THE DALLAS MORNING NEWS
Remembering Bronco Bowl
All things must pass, but the demise of the Bronco Bowl Theater was not an easy loss to handle for the Dallas-Fort Worth concert scene.
Razed to make way for a Home Depot, the 3,500-seat Oak Cliff theater had hosted countless acts in its 42 years – from Chuck Berry in the ’60s to up-and-comers such as U2 and R.E.M in the ’80s to Bob Dylan and Bruce Springsteen in the ’90s.
The Bowl was by no means a perfect venue. Its U-shaped design meant hundreds of fans had to put up with a side view of the stage.
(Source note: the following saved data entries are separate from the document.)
theorem witness_ResetAbandonsCommand :
    ((busyNop 1 [.assertReset]).hostQueue = [.assertReset] ∧
      ∀ c, (busyNop 1 [.assertReset]).inFlight = some c → 0 < c.slack) ∧
    ((moves State.reset [.assertReset]).hostQueue = [.assertReset] ∧
      ∀ c, (moves State.reset [.assertReset]).inFlight = some c → 0 < c.slack) ∧
    (underResetWith [.releaseReset]).Inv ∧ (underResetWith [.releaseReset]).resetAsserted = true ∧
    (underResetWith [.releaseReset]).inFlight = none ∧
    (underResetWith [.releaseReset]).hostQueue = [.releaseReset] :=
  ⟨⟨rfl, fun c h => by cases h; decide⟩, ⟨rfl, fun c h => by cases h⟩, inv_underResetWith _, rfl, rfl, rfl⟩

theorem witness_DecodeInvertsEncode :
    (Instr.conv 7 7 3 true true true).wellFormed Params.default = true ∧
    (Instr.unpack 7 0 7 0).wellFormed Params.default = true := by decide

theorem witness_EncodeInvertsDecode :
    decode Params.default 0x05000207#32 = .ok (.conv 2 0 0 true false true) := by decide

/-- One word for each line of the list, at a boundary value. -/
theorem witness_IllegalWordsAreExactlyTheListed :
    0x0C ≤ (fieldOp 0x0000000C#32).toNat ∧ (0x08000107#32).extractLsb' 27 5 ≠ 0 ∧
    ((fieldOp 0x00000100#32).toNat = 0 ∧ 0x00000100#32 ≠ 0) ∧
    ((fieldOp 0x00000805#32).toNat = 5 ∧ 8 ≤ (fieldA 0x00000805#32).val) ∧
    ((fieldOp 0x00007406#32).toNat = 6 ∧ 4 ≤ (fieldA 0x00007406#32).val) ∧
    ((fieldOp 0x00040007#32).toNat = 7 ∧ 4 ≤ (fieldC 0x00040007#32).val) ∧
    ((fieldOp 0x01010208#32).toNat = 8 ∧ bitDegain 0x01010208#32 = true) ∧
    ((fieldOp 0x00000109#32).toNat = 9 ∧ bitVariant 0x00000109#32 = false) ∧
    ((fieldOp 0x0080000A#32).toNat = 10 ∧ 8 ≤ (fieldD 0x0080000A#32).val) := by decide

theorem witness_StepRunsTheDecodedCommand :
    (∃ c, (busyNop 1 [wr Params.default 0x000 0]).inFlight = some c ∧
      (busyNop 1 [wr Params.default 0x000 0]).hostLands c = false ∧ decode Params.default c.word = .ok .nop) ∧
    decode State.reset.params (BitVec.ofNat 32 (0x101 % 2 ^ 32)) = .ok (.create 1) :=
  ⟨⟨_, rfl, by decide, by decide⟩, by decide⟩

theorem witness_IllegalCommandChangesOnlyStatus :
    (∃ c, (State.reset.inFlightWord 0x0C#32).inFlight = some c ∧ (State.reset.inFlightWord 0x0C#32).hostLands c = false ∧
      decode State.reset.params c.word = .error .unknownOpcode) ∧
    (Instr.create 8).wellFormed State.reset.params = false :=
  ⟨⟨_, rfl, by decide, by decide⟩, by decide⟩

theorem witness_FailingCommandChangesOnlyStatus :
    ∃ t, exec (.create 0) (args State.reset (-1) 0 0) = .next t ∧ t.err ≠ .ok := ⟨_, rfl, by decide⟩

/-- One command for each code. -/
theorem witness_ErrorCodesHaveTheirCauses :
    nextWith (exec (.create 0) (args State.reset (-1) 0 0)) (fun t => t.err == .invalidDimension) = true ∧
    nextWith (exec (.diff 2 0 1 true) (withBufs [img 2 1 [1, 2], img 1 2 [1, 2]])) (fun t => t.err == .dimensionMismatch) =
      true ∧
    nextWith (exec (.scaledown 1 0) (args State.reset 1 0 0)) (fun t => t.err == .invalidArgument) = true ∧
    nextWith (exec (.unpack 0 1 2 3) (args State.reset 257 256 0)) (fun t => t.err == .capacityExceeded) = true ∧
    nextWith (exec (.fill 8) State.reset) (fun t => t.err == .illegalCommand) = true := by decide +kernel

theorem witness_CommandEndsWithinItsSlack :
    (busyNop 2 [rd Params.default 0x010, rd Params.default 0x010, rd Params.default 0x010]).Inv ∧
    ∃ c, (busyNop 2 [rd Params.default 0x010, rd Params.default 0x010, rd Params.default 0x010]).inFlight = some c :=
  ⟨inv_busyNop _ _, _, rfl⟩

/-- A command for each number of ARG operands. -/
theorem witness_AssembledWritesIssueTheCommand :
    (moves State.reset (assemble Params.default (.set 0) 1 1 5)).inFlight = none ∧
    (moves State.reset (assemble Params.default (.set 0) 1 1 5)).resetAsserted = false ∧
    argCount (.set 0) = 3 ∧ argCount (.create 0) = 2 ∧ argCount (.fill 0) = 1 ∧ argCount .nop = 0 ∧
    (moves State.reset (assemble Params.default (.set 0) 1 1 5)).hostQueue =
      assemble (moves State.reset (assemble Params.default (.set 0) 1 1 5)).params (.set 0) 1 1 5 ++ [] := by decide

/-- Admitted dimensions at the capacity, and at the width of W with no sample (V6, V3). -/
theorem witness_CreateMakesZeroBuffer :
    (args State.reset 256 256 0).slotsPresent ∧ (7 : Slot).val < State.reset.params.nbuf ∧
    signedOperand (args State.reset 256 256 0).operand0 * signedOperand (args State.reset 256 256 0).operand1 = 65536 ∧
    0 ≤ signedOperand (args State.reset 0x7FFFFFFF 0 0).operand0 ∧
    signedOperand (args State.reset 0x7FFFFFFF 0 0).operand0 * signedOperand (args State.reset 0x7FFFFFFF 0 0).operand1 = 0 :=
  ⟨⟨rfl, rfl⟩, by decide, by decide, by decide, by decide⟩

/-- A negative dimension in either place, and one pixel row above the capacity (V4, V5, V8, V94). -/
theorem witness_BadDimensionsAreRejected :
    (Instr.create 0).wellFormed State.reset.params = true ∧ (Instr.unpack 4 5 6 7).wellFormed State.reset.params = true ∧
    signedOperand (args State.reset (-1) 0 0).operand0 < 0 ∧ signedOperand (args State.reset 0 (-0x80000000) 0).operand1 < 0 ∧
    0 ≤ signedOperand (args State.reset 256 257 0).operand0 ∧ 0 ≤ signedOperand (args State.reset 256 257 0).operand1 ∧
    (State.reset.params.slotWords : Int) <
      signedOperand (args State.reset 256 257 0).operand0 * signedOperand (args State.reset 256 257 0).operand1 := by decide

theorem witness_ReleaseEmptiesTheSlot : sixSamples.slotsPresent ∧ (0 : Slot).val < sixSamples.params.nbuf :=
  ⟨⟨rfl, rfl⟩, by decide⟩

/-- The flat indices 0 and 5 are in range, -1 and 6 are not (V12, V13, V17, V18). -/
theorem witness_GetReadsTheFlatIndex :
    (0 : Slot).val < sixSamples.params.nbuf ∧ ((sixSamples.buf 0).width : Int) * (sixSamples.buf 0).height = 6 ∧
    signedOperand (args sixSamples 0 0 0).operand0 + signedOperand (args sixSamples 0 0 0).operand1 * 3 = 0 ∧
    signedOperand (args sixSamples 2 1 0).operand0 + signedOperand (args sixSamples 2 1 0).operand1 * 3 = 5 ∧
    signedOperand (args sixSamples 6 0 0).operand0 + signedOperand (args sixSamples 6 0 0).operand1 * 3 = 6 ∧
    signedOperand (args sixSamples (-1) 0 0).operand0 + signedOperand (args sixSamples (-1) 0 0).operand1 * 3 = -1 ∧
    (sixSamples.buf 0).samples[0]? = some 10 ∧ (sixSamples.buf 0).samples[5]? = some 15 := by decide +kernel

theorem witness_SetWritesTheFlatIndex :
    (args sixSamples 2 1 7).slotsPresent ∧ (0 : Slot).val < sixSamples.params.nbuf ∧
    signedOperand (args sixSamples 2 1 7).operand0 +
      signedOperand (args sixSamples 2 1 7).operand1 * ((args sixSamples 2 1 7).buf 0).width = 5 ∧
    signedOperand (args sixSamples 0 2 7).operand0 +
      signedOperand (args sixSamples 0 2 7).operand1 * ((args sixSamples 0 2 7).buf 0).width = 6 :=
  ⟨⟨rfl, rfl⟩, by decide, by decide, by decide⟩

theorem witness_FillSetsEverySample : (args sixSamples 5 0 0).slotsPresent ∧ (7 : Slot).val < sixSamples.params.nbuf :=
  ⟨⟨rfl, rfl⟩, by decide⟩

/-- Both commands are in flight; or, for the SET, none is. -/
theorem witness_GetAfterSet :
    ((args sixSamples 2 1 7).inFlightWord 0x00000004#32).slotsPresent ∧
    ((args sixSamples 2 1 7).buf 0).samples.length =
      ((args sixSamples 2 1 7).buf 0).width * ((args sixSamples 2 1 7).buf 0).height ∧
    ((args sixSamples 2 1 7).inFlightWord 0x00000004#32).findsArgs 2 1 7 ∧ (args sixSamples 2 1 7).findsArgs 2 1 7 ∧
    ∃ t m u, exec (.set 0) ((args sixSamples 2 1 7).inFlightWord 0x00000004#32) = .next t ∧ m.params = t.params ∧
      m.bufs = t.bufs ∧ m.findsArgs 2 1 9 ∧ exec (.get 0) m = .next u :=
  have ⟨t, ht⟩ := exec_is_next (.set 0) ((args sixSamples 2 1 7).inFlightWord 0x00000004#32)
  have ⟨u, hu⟩ := exec_is_next (.get 0) ((t.withArgs 2 1 9).inFlightWord 0x00000003#32)
  ⟨⟨rfl, rfl⟩, by decide, State.inFlightWord_findsArgs _ _, ⟨rfl, rfl, rfl⟩, t,
    (t.withArgs 2 1 9).inFlightWord 0x00000003#32, u, ht, rfl, rfl, State.inFlightWord_findsArgs _ _, hu⟩
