-- ==== Sys2Proof/Machine/Step.lean ====
section
/-! DEFINITION. The step of the core as built: `stepWith` under the build's parameters. -/

namespace Sys2Proof.Machine

/-- One atomic step of the core (R20, R56). -/
def step (s : State) : Host.Outcome State Fault Refusal := stepWith Config.params s

/-- `s` about to accept the opcode-table word `w`: the core fetches nothing, so the word is put on the command port
(R29, R60, R70; notes/assumptions/11.md). -/
def State.withFetchWord (s : State) (nbits w : Nat) : State := presentWord (tableWord nbits w) s

end Sys2Proof.Machine
end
And thanks to a shoddy ventilation system, plenty a show turned into a steam bath. But it was the perfect-size theater – small enough that even the worst seats were fairly close to the stage, but big enough to hold the likes of Marilyn Manson, B.B. King and OutKast.
The 6,300-seat NextStage at Grand Prairie now books the performers who used to play the Bronco Bowl. But with its plush seats and luxury boxes, NextStage lacks a grungy ambience concertgoers had grown used to at the Bronco Bowl.
“It’s just not a rock ‘n’ roll venue,” former Bronco Bowl promoter Mark Lee says about NextStage. I’ve been in hospitals that are less sterile.”
“I’m willing to pour beer on the floor if that’s what it takes,” jokes NextStage general manager Derek Rauncheberger.
But even if NextStage gets gritty, it’ll never have the one thing that made the Bronco Bowl unique: bowling lanes.
According to Dallas music scenester George Gimarc: “I can’t remember how many times I’d see the bands throwing down some games on the lanes before the show and saying, “I can’t believe we’re playing a bowling alley!”